__Task item__
Scan the entries below for the word "active". Copy out every line in which it occurs.

__Data records__
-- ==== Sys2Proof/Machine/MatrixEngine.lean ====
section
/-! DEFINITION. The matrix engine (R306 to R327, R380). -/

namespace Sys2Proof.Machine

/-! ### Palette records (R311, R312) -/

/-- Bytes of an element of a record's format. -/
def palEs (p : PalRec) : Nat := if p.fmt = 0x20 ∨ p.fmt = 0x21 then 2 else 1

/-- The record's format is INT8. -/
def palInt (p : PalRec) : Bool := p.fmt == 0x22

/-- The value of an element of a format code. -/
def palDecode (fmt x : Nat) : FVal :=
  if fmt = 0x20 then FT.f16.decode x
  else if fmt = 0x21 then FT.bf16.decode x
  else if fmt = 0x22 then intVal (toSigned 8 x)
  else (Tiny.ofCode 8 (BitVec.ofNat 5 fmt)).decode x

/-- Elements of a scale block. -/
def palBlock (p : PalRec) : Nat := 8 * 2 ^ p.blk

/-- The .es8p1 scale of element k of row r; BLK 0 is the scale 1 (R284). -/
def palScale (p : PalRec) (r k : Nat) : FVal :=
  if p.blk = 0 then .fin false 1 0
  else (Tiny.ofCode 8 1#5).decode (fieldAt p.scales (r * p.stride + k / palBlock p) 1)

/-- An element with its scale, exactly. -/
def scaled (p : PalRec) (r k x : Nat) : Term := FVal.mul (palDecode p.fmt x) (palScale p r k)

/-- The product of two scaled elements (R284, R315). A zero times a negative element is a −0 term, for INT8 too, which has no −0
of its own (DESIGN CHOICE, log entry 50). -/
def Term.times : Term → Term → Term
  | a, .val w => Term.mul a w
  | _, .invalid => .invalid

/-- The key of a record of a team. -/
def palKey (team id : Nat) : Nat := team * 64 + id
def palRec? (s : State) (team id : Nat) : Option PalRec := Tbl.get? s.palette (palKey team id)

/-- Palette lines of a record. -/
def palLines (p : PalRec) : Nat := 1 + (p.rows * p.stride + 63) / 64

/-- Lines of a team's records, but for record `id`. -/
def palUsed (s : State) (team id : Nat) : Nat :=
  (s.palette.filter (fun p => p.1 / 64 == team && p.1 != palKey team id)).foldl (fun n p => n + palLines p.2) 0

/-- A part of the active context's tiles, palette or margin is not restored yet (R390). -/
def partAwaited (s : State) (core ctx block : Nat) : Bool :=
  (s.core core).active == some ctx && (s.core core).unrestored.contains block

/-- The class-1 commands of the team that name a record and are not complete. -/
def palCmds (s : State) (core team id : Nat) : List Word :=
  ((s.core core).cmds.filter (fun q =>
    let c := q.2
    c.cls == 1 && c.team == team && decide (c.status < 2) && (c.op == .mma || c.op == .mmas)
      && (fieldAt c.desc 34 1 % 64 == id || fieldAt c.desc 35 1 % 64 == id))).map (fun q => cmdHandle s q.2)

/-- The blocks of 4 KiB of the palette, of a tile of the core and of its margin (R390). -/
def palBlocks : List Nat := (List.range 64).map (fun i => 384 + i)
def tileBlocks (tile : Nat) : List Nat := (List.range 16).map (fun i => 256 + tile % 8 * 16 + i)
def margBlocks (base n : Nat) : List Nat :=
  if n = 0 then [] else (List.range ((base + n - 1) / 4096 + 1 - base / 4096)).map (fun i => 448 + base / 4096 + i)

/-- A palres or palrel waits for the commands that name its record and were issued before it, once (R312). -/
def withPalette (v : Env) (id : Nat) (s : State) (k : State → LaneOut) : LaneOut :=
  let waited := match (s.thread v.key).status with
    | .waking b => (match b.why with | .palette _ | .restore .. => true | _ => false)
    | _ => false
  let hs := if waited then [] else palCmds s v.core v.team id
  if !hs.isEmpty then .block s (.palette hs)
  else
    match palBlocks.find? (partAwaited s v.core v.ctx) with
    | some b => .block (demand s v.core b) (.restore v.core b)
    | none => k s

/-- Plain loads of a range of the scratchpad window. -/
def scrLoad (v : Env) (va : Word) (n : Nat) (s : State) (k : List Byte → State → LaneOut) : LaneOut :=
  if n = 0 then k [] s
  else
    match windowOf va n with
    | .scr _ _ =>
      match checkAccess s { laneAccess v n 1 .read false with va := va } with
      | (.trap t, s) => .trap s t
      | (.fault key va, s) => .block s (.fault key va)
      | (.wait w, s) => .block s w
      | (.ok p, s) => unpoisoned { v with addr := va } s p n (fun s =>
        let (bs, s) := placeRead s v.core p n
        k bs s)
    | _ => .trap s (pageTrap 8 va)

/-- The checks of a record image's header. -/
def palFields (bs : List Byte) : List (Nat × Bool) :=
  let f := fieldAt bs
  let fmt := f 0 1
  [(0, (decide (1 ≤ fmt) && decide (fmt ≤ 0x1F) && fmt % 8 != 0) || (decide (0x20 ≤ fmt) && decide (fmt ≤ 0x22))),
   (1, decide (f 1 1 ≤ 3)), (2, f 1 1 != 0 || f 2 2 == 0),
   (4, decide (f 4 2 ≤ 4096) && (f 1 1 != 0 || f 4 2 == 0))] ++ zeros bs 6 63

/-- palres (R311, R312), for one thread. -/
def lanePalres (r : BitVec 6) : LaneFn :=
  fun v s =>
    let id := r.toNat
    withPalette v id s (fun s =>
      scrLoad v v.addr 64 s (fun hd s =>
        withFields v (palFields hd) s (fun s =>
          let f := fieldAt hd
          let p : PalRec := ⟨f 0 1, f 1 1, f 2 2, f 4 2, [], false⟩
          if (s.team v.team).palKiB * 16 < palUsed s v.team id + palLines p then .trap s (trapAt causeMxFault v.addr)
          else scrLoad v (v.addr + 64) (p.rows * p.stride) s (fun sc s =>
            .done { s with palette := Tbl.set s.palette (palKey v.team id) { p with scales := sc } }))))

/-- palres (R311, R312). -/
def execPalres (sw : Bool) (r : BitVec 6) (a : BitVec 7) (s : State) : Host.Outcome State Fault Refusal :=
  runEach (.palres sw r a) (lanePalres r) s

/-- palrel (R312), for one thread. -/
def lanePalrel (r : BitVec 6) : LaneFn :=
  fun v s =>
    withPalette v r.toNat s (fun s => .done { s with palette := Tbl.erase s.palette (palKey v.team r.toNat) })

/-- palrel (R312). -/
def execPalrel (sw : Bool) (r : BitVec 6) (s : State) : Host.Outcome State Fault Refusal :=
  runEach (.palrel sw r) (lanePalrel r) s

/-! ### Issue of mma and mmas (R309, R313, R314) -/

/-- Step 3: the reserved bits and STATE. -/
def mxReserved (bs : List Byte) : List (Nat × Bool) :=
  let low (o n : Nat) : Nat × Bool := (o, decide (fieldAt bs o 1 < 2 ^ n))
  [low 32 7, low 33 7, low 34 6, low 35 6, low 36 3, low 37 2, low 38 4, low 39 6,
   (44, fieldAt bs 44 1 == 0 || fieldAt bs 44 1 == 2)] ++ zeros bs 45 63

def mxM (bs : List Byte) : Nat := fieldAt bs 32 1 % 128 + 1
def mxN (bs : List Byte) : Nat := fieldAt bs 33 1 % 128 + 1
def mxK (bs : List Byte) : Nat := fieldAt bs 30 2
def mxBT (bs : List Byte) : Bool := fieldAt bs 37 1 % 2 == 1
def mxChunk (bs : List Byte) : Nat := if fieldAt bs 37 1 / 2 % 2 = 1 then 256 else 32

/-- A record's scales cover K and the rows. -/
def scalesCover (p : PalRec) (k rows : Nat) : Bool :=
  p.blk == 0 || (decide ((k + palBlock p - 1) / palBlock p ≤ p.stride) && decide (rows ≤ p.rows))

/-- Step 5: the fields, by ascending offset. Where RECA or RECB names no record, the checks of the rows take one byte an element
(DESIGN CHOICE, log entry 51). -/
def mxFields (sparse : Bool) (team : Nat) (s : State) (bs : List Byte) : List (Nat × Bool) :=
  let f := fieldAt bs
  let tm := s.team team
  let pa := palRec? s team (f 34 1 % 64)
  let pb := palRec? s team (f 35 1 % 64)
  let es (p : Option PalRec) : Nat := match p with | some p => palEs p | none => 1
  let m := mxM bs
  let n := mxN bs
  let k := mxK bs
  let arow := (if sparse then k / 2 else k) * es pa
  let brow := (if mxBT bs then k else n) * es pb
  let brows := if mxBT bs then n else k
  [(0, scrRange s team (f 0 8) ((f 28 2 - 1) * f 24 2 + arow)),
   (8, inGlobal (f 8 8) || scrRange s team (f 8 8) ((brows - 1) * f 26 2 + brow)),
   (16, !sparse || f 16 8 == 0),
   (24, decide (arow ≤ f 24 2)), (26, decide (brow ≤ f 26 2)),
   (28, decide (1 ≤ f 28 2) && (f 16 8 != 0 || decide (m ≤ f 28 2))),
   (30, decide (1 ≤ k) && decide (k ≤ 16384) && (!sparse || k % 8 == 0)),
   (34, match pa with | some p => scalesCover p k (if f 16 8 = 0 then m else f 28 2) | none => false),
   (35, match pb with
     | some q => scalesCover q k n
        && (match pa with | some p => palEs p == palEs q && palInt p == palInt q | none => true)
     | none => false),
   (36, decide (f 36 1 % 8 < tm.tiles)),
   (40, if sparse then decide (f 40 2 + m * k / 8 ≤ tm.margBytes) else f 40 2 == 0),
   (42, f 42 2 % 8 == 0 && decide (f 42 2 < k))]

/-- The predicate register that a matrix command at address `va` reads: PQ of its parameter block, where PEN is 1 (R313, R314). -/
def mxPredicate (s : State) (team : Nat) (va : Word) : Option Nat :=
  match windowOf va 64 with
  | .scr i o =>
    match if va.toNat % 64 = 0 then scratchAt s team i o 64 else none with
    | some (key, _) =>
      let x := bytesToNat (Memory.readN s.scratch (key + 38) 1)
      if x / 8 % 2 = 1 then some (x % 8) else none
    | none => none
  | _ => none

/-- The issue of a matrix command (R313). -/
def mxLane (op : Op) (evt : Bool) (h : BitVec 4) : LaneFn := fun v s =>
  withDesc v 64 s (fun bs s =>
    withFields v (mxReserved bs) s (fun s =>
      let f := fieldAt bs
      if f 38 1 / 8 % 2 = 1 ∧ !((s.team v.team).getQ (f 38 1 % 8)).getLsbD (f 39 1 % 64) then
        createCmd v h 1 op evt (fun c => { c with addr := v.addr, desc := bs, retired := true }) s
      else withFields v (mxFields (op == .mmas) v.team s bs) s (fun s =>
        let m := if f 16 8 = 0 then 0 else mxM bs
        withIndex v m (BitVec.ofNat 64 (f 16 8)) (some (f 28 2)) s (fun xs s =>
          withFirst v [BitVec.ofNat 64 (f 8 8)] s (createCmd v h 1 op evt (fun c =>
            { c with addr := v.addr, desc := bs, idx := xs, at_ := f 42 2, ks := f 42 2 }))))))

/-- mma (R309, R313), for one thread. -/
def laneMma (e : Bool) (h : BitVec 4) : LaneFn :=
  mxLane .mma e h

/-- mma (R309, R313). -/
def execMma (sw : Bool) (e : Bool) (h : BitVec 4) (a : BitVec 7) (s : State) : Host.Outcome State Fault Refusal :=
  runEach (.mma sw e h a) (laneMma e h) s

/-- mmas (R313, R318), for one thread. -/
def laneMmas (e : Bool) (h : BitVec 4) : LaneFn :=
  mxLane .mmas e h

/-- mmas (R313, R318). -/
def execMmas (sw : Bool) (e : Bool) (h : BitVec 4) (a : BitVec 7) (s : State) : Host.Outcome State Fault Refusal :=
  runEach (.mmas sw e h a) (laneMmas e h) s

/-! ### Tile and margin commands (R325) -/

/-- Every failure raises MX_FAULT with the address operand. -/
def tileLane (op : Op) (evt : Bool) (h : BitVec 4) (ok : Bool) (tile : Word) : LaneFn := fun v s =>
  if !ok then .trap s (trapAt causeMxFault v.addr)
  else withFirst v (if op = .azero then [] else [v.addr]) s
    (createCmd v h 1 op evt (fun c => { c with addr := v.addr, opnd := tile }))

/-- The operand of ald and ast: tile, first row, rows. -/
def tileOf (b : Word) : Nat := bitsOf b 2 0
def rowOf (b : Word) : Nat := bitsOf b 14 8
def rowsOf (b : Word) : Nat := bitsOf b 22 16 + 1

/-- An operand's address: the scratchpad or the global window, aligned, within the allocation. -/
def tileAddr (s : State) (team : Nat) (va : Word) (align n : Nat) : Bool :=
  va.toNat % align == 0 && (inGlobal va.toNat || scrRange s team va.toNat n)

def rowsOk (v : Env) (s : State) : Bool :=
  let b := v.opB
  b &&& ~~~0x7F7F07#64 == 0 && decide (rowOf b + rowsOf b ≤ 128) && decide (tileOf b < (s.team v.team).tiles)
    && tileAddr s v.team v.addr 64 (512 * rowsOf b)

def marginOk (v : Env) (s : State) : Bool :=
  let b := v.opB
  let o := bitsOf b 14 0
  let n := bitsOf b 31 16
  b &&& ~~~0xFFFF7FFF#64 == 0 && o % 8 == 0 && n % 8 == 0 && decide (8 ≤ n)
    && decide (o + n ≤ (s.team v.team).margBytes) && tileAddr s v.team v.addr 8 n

__Task answer__
/-- A part of the active context's tiles, palette or margin is not restored yet (R390). -/
  (s.core core).active == some ctx && (s.core core).unrestored.contains block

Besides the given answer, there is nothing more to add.